Building a new DB, current time: 08/31/2023 14:31:00
New DB name:   1M/0/blast_1/current_db
New DB title:  current_db
Sequence type: Nucleotide
Keep MBits: T
Maximum file size: 3000000000B
Adding sequences from FASTA; added 11 sequences in 0.00478601 seconds.

8716    0
8717    24

Building a new DB, current time: 08/31/2023 14:31:02
New DB name:   1M/0/blast_8717/current_db
New DB title:  current_db
Sequence type: Nucleotide
Keep MBits: T
Maximum file size: 3000000000B
Adding sequences from FASTA; added 12 sequences in 0.00386095 seconds.

2   0
3   0
4   0
5   11

Building a new DB, current time: 08/31/2023 14:34:03
New DB name:   1M/0/blast_5/current_db
New DB title:  current_db
Sequence type: Nucleotide
Keep MBits: T
Maximum file size: 3000000000B
Adding sequences from FASTA; added 8 sequences in 0.00404501 seconds.

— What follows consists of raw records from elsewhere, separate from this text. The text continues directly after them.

-- ==== Sys2Proof/Machine/Trust.lean ====
section
/-! DEFINITION. Hallmark (R425 to R437): images, repairs, bring-up, the tamper alarm, sensors, and its MCTP and SPDM endpoint. Hashes and
signatures are uninterpreted (notes/assumptions/20.md). -/

namespace Sys2Proof.Machine

/-- Bytes from an offset on that are all zero. -/
def zeroIn (l : List Byte) (o n : Nat) : Bool := decide (le l o n = 0)

/-- The fields of a 48-byte digest and of a 96-byte signature. -/
def digestAt (l : List Byte) (o : Nat) : BitVec 384 := BitVec.ofNat 384 (le l o 48)
def sigAt (l : List Byte) (o : Nat) : BitVec 768 := BitVec.ofNat 768 (le l o 96)
def digestBytes (d : BitVec 384) : List Byte := leBytes 48 d.toNat
def sigBytes (d : BitVec 768) : List Byte := leBytes 96 d.toNat

/-- A signature under the identity key's fused public half: one that Hallmark made, or any other that verifies (R432). -/
def identityVerifies (serial : Word) (d : BitVec 384) (sig : BitVec 768) : Bool :=
  decide (sig = Config.identitySign serial d) || Config.identityOther serial d sig

/-! ## Images (R430) -/

def imageSvn (l : List Byte) : Nat := le l 6 2
def imageCarve (l : List Byte) : Nat := le l 5 1
def imageLength (l : List Byte) : Nat := le l 8 4

/-- IMAGE_VERIFY (R430). -/
def imageValid (target minsvn : Nat) (l : List Byte) : Bool :=
  decide (le l 0 4 = 0x584B5A46) && decide (le l 4 1 = target) && decide (imageCarve l ≤ 16)
    && (decide (target ≠ 0) || decide (imageCarve l = 0)) && decide (imageLength l % 4096 = 0) && decide (imageLength l ≤ 2 ^ 23)
    && zeroIn l 12 4 && zeroIn l 24 40 && zeroIn l 112 16 && zeroIn l 224 32
    && Config.firmwareKey (Config.sha384 (padTo 128 l)) (sigAt l 128)
    && decide (digestAt l 64 = Config.sha384 (padTo (imageLength l) (l.drop 256))) && decide (minsvn ≤ imageSvn l)

/-- The bytes of a slot: 0 is slot A, 1 slot B. -/
def Hallmark.image (h : Hallmark) (target slot : Nat) : List Byte := Tab.get [] h.fw (2 * target + slot)
/-- The ACTIVE slot of a target. -/
def Hallmark.active (h : Hallmark) (target : Nat) : Nat := if h.activeB.contains target then 1 else 0

/-- The slot that a target runs: the ACTIVE one, else the other; none where neither is valid. The number of images that failed (R430). -/
def Hallmark.runSlot (h : Hallmark) (target : Nat) : Option Nat × Nat :=
  let a := h.active target
  if imageValid target h.minsvn (h.image target a) then (some a, 0)
  else if imageValid target h.minsvn (h.image target (1 - a)) then (some (1 - a), 1)
  else (none, 2)

/-! ## Repairs (R425 to R427) -/

def recKind (l : List Byte) : Nat := le l 4 2
def recSeq (l : List Byte) : Nat := le l 6 2
def recColumn (l : List Byte) : Nat × Nat := (le l 16 1, le l 17 1)
def recStack (l : List Byte) : Nat := le l 18 1
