-- ==== Sys2Proof/Machine/Micro.lean ====
section
/-! DEFINITION. Finer steps (R30, R77, R91, R130): an instruction that has issued and not yet retired, its local accesses one by one, and
words that an instruction cache takes. -/

namespace Sys2Proof.Machine

/-- The cycle counter of the current seat's core goes on (R28). -/
def State.tick (s : State) (dt : Nat) : State :=
  let c := s.coreAt s.cur.ptn s.cur.core
  s.setCore s.cur.ptn s.cur.core { c with cyc := c.cyc + BitVec.ofNat 64 dt }

/-- Cycles since the core's latest issue: at least one, since a core issues one instruction a cycle (R18, R35); a seat that has issued
already may retire at once. -/
def State.issueGap (s : State) (p : SeatId) (dt : Nat) : Nat :=
  match s.seat p with
  | .run t => if t.mid.isSome then dt else Nat.max 1 dt
  | .idle | .save _ => Nat.max 1 dt

/-- Instructions whose issue and retirement are one turn: what they send takes its place in the frame's program order, or in its tile's count of
barriers, at issue (R185, R199), and nothing that the spec describes tells a later retirement apart (notes/assumptions/80.md). An Anvil command
enters its queue at retirement (R274). -/
def issuesWhole (i : Instr) : Bool :=
  (holdsEntry i && !entersAnvil i) || (match i with
    | .sig .. | .sigd .. | .chsend .. | .chsendm .. | .chrecv .. | .chsel .. | .chcan .. | .pref .. => true
    | _ => false)

/-- The current seat issues: it reads its frame words and the cycle counter now, and retires at a later turn (R28, R30, R91). -/
def State.beginIssue (s : State) : State :=
  match s.seat s.cur with
  | .run t =>
    if t.mid.isSome then s
    else
      match s.fetchNext s.cur t with
      | (.instr i, s) =>
        if issuesWhole i then s
        else
        let f := s.frame t.ref
        s.setSeat s.cur (.run { t with mid := some ⟨i, (f.map (·.words)).getD [], (f.map (·.poison)).getD [],
          (s.coreAt s.cur.ptn s.cur.core).cyc, 0, 0⟩ })
      | _ => s
  | .idle | .save _ => s

/-- The next local access of the instruction that a seat has issued (R130). -/
def State.oneAccess (s : State) (p : SeatId) : State :=
  match s.seat p with
  | .run t =>
    (match t.mid.bind fun m => m.instr.shape.map fun h => (m.instr, h) with
     | some (i, h) =>
       (match judge i h s ⟨p, t⟩ (nextAccess i) with
        | .next s t _ => s.setSeat p (.run t)
        | _ => s)
     | none => s)
  | .idle | .save _ => s

/-- A word of a resident context taken into a tile's instruction cache, whether or not a seat stands there (R77). -/
def State.prefetch (s : State) (ptn ctx va : Nat) : State :=
  if (s.ctxsOn ptn).any (fun e => e.1 = ctx) && decide (va % 8 = 0) then
    match s.fetchMem ⟨ctx, ptnDie ptn, .prefetch ptn⟩ va with
    | (.word w, u) => u.cacheWord ptn ctx va w
    | _ => s
  else s

/-- A finer step. -/
def State.micro (s : State) (m : Micro) : State :=
  match m with
  | .issue p dt => (({ s with cur := p } : State).tick (s.issueGap p dt)).beginIssue
  | .access p => s.oneAccess p
  | .prefetch ptn ctx va => s.prefetch ptn ctx va
  | .piece id => s.onePiece id
  | .gather id => s.gather id
  | .race id a d => s.race id a d
  | .raceInbound k va n a d => s.ualinkInbound k va n fun s => s.hostStore a d
  | .latch ctx ltn => s.readAhead ctx ltn
  | .engine ctx ltn => (s.engineUnit ctx ltn).engines ctx ltn
  | .land id => s.land id
  | .landUnit n => s.landUnit n
  | .carry ctx ltn port n => s.carry ctx ltn port n
  | .slotPiece q w => s.slotPiece q w
  | .reply => s.replyAgain
  | .announce ctx => s.announce ctx

end Sys2Proof.Machine
end

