/-- A request made by instruction i of the running threadlet, as it enters the tables: not translated, not sent, not performed. -/
def State.asked (s : State) (t : Threadlet) (i : Instr) (a : AccessForm) : Req :=
  { id := s.nextId, ref := t.ref, rtag := ((s.frame t.ref).map (·.rtag)).getD 0, pc := t.pc, iword := firstWord i,
    dest := s.target t a.target a.word, kind := a.kind, va := a.va, ord := a.ord, scope := a.scope, write := a.write,
    counted := a.write || decide (a.target = .nothing), entry := true, phys := none, faultHeld := false, die := 0, replayed := false, sent := false,
    performed := false, ackPkg := false, ackPod := false, status := .ok, cause := 0, code := 0, datum := [], part := 0, piece := 0,
    late := false, landed := 0 }

/-- A request of an instruction that makes no global access of its own: its kind, its target and its word. -/
def State.ask (s : State) (t : Threadlet) (i : Instr) (k : ReqKind) (g : Target) (word : Nat) : Req :=
  s.asked t i ⟨k, 0, false, word, .relaxed, .package, g⟩

/-! ## Engines -/

/-- What an Anvil instruction puts into the command queue (R279 to R292): whether it completes, its target and the word of a datum, and its
command, which holds the operands as they read at issue and the request's name. -/
def anvilAsk (s : State) (v : View) (i : Instr) : Option (Bool × Target × Nat × (Nat → Cmd)) :=
  let n (o : Operand) : Nat := (s.readOp v o).toNat
  match i with
  | .mcfg _ x => some (false, .nothing, 0xFF, fun _ => .cfg (s.readOp v x))
  | .mlda _ x y z t => some (true, t, 0xFF, fun id => .lda id (n x) (n y % 64) (n y / 2 ^ 8 % 128) (n z))
  | .mldb _ x y z => some (false, .nothing, 0xFF, fun _ => .ldb (n x) (n y) (n z))
  | .mrun _ chan ring x y z t => some (true, t, 0xFF, fun id => .run ⟨id, chan, ring, runAcc (n x), runPanel (n x), runSteps (n x), runSpa (n x),
      if runDrn (n x) then some (n z) else none, bIn (n y), bOut (n y), 0, none, [], 0, 0, 0, .ok, false, 0, [], []⟩)
  | .mzero _ x => some (false, .nothing, 0xFF, fun _ => .zero (n x))
  | .mdrn _ kind sat ty rm x y z t => some (true, t, 0xFF, fun id => .drn id ⟨n x, kind, n y, n z, ty, rm, sat⟩)
  | .msteer _ x y => some (false, .nothing, 0xFF, fun _ => .steer (n x) (s.readOp v y))
  | .mstat _ d x t => some (true, t, wordIndex d, fun id => .stat id (n x % 32) ((s.readOp v x).getLsbD 8))
  | _ => none

/-- The instruction's own checks pass (R277, in the order of R279 to R292). -/
def anvilReady (s : State) (v : View) (i : Instr) : Bool :=
  let n (o : Operand) : Nat := (s.readOp v o).toNat
  let reach (a k : Nat) : Bool := s.rangeOk v.t.ctx v.t.ltn a k
  match i with
  | .mcfg _ x => (anvilTypes (s.readOp v x)).isSome
  | .mlda _ x y z _ => !panelBad (n y) && decide (n x % 64 = 0) && decide (n z % 64 = 0) && reach (n x) (1024 * panelCount (n y)) &&
      reach (n z) (64 * panelCount (n y))
  | .mldb _ x y z => decide (n y % 64 = 0) && decide (n y < 2 ^ 19) && decide (n x % 64 = 0) && decide (n z % 64 = 0)
  | .mrun _ chan ring x y z _ => !runBad (n x) && !bBad (n y) chan ring && (!chan || s.roleOk v (bIn (n y)) false) &&
      (!ring || s.roleOk v (bOut (n y)) true) && (!runDrn (n x) || (!drainWordBad (n z) && !drainWordMisaligned (n z)))
  | .mzero _ x => decide (n x < 2 ^ 8)
  | .mdrn _ kind _ ty _ x y z _ => decide (n x ≤ 7) && decide (n z < 2 ^ 32) && (match kind with
      | .spad => decide (n y % 64 = 0) && reach (n y) (drainBytes ty)
      | .chan => decide (n y ≤ 63) && s.roleOk v (n y) true
      | .steer => decide (n y ≤ 15))
  | .msteer _ x y => decide (n x ≤ 15) && !steerBad (s.readOp v y)
  | .mstat _ _ x _ => !statBad (n x)
  | _ => false
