-- ==== Sys2Proof/Certificates/Slice0/Obligations.lean ====
section
/-! DEFINITION. The statements for the provers: what the instructions and the events do, by the rules of spec/. -/

open Sys2Proof Sys2Proof.Machine

/-- For every state, every form and all operands of ADD, SUB, MUL, MULH, DIV, REM, AND, OR, XOR, ANDN, ORN, SHL, SHR, SAR, ROL, ROR, MIN, MAX,
CLZ, CTZ, POPC, BREV, BSWAP, EXT, BFX, BFI, MADD, CMP, SEL, MOV, ABS, NEG, ADDI, MULI, ANDI, ORI, XORI, SHLI, SHRI, SARI, CMPI, LI, LIH,
LI64, LEA and LEA.pc: an instruction that executes, and whose flags raise no enabled exception, answers the next state in which its
destination holds the value that the table integerResult computes from the sources by Src, Put and PutSat of R89, its flags are merged,
the PC is past its words, and nothing else has changed. DIV and REM are in the table but for the cases that trap under the integer-trap
enable. For every state, every form and all operands of FADD, FSUB, FMUL, FFMA, FDIV, FSQRT, FMIN, FMAX, FCMP, FCVT, FCLASS and FRND: an
instruction that executes, and whose flags raise no enabled exception, answers the next state in which its destination holds the value
that the table floatingResult computes from the sources, in its low bits with zeros above (an integer from FCVT extended by Put), its
flags are merged, the PC is past its word, and nothing else has changed. The model's own readings in it: whether FFMA of zero, infinity
and a quiet NaN sets NV (notes/assumptions/5.md), and the conversions of FCVT of integers into and out of .e8m0 and the clamp of .sat for
an integer target as wide or wider (notes/assumptions/53.md). -/
def Obligations.ScalarResults : Prop :=
  (∀ (s : State) (t : Threadlet) (i : Instr) (d : Operand) (x : Word) (f : Fl), Executes s t i → integerResult s (s.view t) i = some (d, x, f) →
    s.quiet t f →
    exec i s = .next ((writeOp s t d x).1.retired s.cur t.pc i (writeOp s t d x).2 f)) ∧
  (∀ (s : State) (t : Threadlet) (i : Instr) (d : Operand) (x : Word) (f : Fl), Executes s t i → floatingResult s (s.view t) i = some (d, x, f) →
    s.quiet t f →
    exec i s = .next ((writeOp s t d x).1.retired s.cur t.pc i (writeOp s t d x).2 f))

/-- For every scalar integer and floating instruction of the two tables that executes: if its flags raise an exception that the context
enables, the step answers trap entry with cause 0x08 and those flags in the record, on the state and the threadlet as they were before the
instruction; the destination is not written and no flag merges. For every lane-wise vector instruction of the table that executes: if the
merged flags of its active lanes raise an exception that the context enables, it traps with cause 0x08 and those flags, on the state as it
was; no lane of the destination is written. -/
def Obligations.EnabledExceptions : Prop :=
  (∀ (s : State) (t : Threadlet) (i : Instr) (d : Operand) (x : Word) (f : Fl), Executes s t i →
    (integerResult s (s.view t) i = some (d, x, f) ∨ floatingResult s (s.view t) i = some (d, x, f)) → ¬ s.quiet t f →
    exec i s = .next (s.trapped t i 0x08 0 0 f)) ∧
  (∀ (s : State) (t : Threadlet) (i : Instr) (r : LaneResult), Executes s t i → laneResult s (s.view t) i = some r →
    ¬ s.quiet t (r.flags (lanesOf t i)) → exec i s = .next (s.trapped t i 0x08 0 0 (r.flags (lanesOf t i))))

Building a new DB, current time: 08/31/2023 14:34:04
New DB name:   1M/0/blast_8717/current_db
New DB title:  current_db
Sequence type: Nucleotide
Deleted existing Nucleotide BLAST database named 1M/0/blast_8717/current_db
Keep MBits: T
Maximum file size: 3000000000B
Adding sequences from FASTA; added 7 sequences in 0.002249 seconds.

6   0
7   3

Building a new DB, current time: 08/31/2023 14:37:05
New DB name:   1M/0/blast_8717/current_db
New DB title:  current_db
Sequence type: Nucleotide
Deleted existing Nucleotide BLAST database named 1M/0/blast_8717/current_db
Keep MBits: T
Maximum file size: 3000000000B
Adding sequences from FASTA; added 5 sequences in 0.00215101 seconds.

Building a new DB, current time: 08/31/2023 14:37:06
New DB name:   1M/0/blast_7/current_db
New DB title:  current_db
Sequence type: Nucleotide
Keep MBits: T
Maximum file size: 3000000000B
Adding sequences from FASTA; added 3 sequences in 0.00331497 seconds.

8   0
9   2
10  34

Building a new DB, current time: 08/31/2023 14:40:08
New DB name:   1M/0/blast_10/current_db
New DB title:  current_db
Sequence type: Nucleotide
Keep MBits: T
Maximum file size: 3000000000B
Adding sequences from FASTA; added 16 sequences in 0.00232792 seconds.

8718    0
8719    6

Building a new DB, current time: 08/31/2023 14:40:11
New DB name:   1M/0/blast_8719/current_db
New DB title:  current_db
Sequence type: Nucleotide
Keep MBits: T
Maximum file size: 3000000000B
Adding sequences from FASTA; added 2 sequences in 0.00334597 seconds.

Every time the program completes the "adding sequences" operation for the number of thread times, it will always sleep for almost exactly 3min for an unknown reason. It just looks like there is a sleep(180) in the code.